Source data →
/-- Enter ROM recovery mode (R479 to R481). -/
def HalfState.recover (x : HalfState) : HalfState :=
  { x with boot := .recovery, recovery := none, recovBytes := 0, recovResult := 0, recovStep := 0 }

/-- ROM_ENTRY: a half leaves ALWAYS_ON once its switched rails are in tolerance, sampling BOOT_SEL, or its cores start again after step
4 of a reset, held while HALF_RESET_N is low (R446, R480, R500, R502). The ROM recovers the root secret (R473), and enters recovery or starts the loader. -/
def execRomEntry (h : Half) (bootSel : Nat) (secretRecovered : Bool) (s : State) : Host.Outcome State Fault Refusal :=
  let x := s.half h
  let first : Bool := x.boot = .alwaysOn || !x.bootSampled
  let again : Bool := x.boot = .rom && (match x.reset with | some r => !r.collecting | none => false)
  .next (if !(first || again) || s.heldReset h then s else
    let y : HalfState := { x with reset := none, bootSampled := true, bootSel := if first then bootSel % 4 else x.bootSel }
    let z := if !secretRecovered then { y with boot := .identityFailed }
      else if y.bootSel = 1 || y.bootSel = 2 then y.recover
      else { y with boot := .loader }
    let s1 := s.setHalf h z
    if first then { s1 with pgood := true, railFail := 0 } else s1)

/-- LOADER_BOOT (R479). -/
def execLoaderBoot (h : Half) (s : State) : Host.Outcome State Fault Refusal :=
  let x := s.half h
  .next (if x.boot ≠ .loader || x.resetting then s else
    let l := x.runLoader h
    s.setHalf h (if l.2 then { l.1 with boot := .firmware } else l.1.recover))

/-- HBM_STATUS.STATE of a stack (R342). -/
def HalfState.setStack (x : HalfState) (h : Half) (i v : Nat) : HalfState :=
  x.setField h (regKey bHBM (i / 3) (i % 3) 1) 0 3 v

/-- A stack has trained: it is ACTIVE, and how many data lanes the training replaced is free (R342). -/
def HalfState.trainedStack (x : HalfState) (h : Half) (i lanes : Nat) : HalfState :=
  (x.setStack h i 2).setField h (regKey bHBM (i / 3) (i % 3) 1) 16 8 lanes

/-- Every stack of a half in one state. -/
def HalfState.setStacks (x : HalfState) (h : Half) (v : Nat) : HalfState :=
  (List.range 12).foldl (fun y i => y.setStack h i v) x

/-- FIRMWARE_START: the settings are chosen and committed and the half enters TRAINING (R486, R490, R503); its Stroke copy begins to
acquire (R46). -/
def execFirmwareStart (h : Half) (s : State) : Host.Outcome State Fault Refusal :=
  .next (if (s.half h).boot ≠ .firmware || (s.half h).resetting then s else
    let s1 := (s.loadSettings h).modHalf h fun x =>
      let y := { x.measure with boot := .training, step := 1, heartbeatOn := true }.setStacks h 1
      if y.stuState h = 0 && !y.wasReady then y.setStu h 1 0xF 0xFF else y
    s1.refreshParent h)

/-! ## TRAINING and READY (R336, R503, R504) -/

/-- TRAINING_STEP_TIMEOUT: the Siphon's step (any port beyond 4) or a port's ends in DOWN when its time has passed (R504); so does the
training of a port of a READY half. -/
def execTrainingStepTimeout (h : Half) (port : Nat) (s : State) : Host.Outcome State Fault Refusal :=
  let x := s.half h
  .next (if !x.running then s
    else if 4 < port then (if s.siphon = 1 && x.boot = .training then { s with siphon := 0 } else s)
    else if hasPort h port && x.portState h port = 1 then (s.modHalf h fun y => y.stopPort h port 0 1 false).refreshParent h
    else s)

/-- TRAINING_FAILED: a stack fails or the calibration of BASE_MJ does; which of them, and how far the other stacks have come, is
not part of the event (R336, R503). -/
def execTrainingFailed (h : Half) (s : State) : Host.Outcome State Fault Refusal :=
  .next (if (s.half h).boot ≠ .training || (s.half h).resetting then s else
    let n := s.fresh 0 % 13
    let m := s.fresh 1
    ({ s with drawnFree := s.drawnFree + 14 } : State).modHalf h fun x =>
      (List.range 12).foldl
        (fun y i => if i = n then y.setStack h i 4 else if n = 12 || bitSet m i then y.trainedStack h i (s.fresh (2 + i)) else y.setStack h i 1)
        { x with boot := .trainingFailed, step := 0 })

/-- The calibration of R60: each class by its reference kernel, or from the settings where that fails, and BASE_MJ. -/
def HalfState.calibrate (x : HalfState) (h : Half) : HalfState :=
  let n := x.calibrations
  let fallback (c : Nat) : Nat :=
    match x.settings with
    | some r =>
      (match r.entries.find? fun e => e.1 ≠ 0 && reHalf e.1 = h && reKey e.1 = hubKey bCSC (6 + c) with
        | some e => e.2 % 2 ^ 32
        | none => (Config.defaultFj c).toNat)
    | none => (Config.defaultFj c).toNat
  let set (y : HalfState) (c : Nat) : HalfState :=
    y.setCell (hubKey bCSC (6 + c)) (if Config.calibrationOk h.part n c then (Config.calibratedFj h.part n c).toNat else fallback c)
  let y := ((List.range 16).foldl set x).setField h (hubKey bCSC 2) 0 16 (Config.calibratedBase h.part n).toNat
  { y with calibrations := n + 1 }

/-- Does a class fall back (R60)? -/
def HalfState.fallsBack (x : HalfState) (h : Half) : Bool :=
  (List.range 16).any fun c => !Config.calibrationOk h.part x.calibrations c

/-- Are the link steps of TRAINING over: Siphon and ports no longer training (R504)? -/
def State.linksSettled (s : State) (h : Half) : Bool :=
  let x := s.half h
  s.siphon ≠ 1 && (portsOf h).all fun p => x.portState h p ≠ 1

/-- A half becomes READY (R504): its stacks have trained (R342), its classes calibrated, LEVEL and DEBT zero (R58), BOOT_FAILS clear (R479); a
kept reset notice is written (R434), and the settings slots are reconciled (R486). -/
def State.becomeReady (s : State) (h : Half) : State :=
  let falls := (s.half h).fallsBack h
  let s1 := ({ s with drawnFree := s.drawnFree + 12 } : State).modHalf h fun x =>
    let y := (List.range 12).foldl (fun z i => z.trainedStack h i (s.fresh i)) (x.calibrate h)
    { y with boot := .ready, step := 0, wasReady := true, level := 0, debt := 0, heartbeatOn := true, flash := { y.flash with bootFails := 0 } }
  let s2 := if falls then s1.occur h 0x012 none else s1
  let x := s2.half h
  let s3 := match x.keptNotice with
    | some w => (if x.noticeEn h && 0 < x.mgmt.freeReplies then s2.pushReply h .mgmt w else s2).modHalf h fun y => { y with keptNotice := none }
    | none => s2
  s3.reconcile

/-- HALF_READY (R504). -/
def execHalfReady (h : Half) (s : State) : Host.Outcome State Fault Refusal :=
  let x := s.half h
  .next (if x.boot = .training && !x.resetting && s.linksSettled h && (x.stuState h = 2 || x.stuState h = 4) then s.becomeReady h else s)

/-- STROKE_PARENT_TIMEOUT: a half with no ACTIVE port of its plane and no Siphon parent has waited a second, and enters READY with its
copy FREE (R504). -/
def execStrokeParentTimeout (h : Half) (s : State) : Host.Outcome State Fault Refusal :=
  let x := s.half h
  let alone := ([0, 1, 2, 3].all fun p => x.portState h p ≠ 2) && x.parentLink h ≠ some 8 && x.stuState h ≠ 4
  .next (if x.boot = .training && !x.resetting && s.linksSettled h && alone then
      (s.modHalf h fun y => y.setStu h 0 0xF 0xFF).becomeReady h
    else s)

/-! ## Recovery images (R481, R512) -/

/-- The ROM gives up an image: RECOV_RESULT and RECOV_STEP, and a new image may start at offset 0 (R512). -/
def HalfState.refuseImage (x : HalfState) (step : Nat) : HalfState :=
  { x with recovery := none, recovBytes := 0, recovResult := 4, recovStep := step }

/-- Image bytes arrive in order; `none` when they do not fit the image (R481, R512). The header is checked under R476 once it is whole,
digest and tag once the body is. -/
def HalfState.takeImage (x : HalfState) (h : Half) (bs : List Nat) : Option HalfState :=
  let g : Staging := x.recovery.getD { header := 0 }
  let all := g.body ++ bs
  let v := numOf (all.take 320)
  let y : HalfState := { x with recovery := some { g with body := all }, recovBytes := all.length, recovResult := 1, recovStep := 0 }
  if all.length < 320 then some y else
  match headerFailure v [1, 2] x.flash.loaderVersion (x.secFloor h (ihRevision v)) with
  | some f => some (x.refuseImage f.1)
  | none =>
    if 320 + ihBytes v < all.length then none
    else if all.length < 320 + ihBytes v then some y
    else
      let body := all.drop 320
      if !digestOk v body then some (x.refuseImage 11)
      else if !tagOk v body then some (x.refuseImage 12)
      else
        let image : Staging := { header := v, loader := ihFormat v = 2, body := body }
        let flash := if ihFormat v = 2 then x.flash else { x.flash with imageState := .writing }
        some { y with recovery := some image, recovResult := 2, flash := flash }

Exercise goal → Within the listing, how many lines hold the string "Host"? State that number alone.

Response below → 7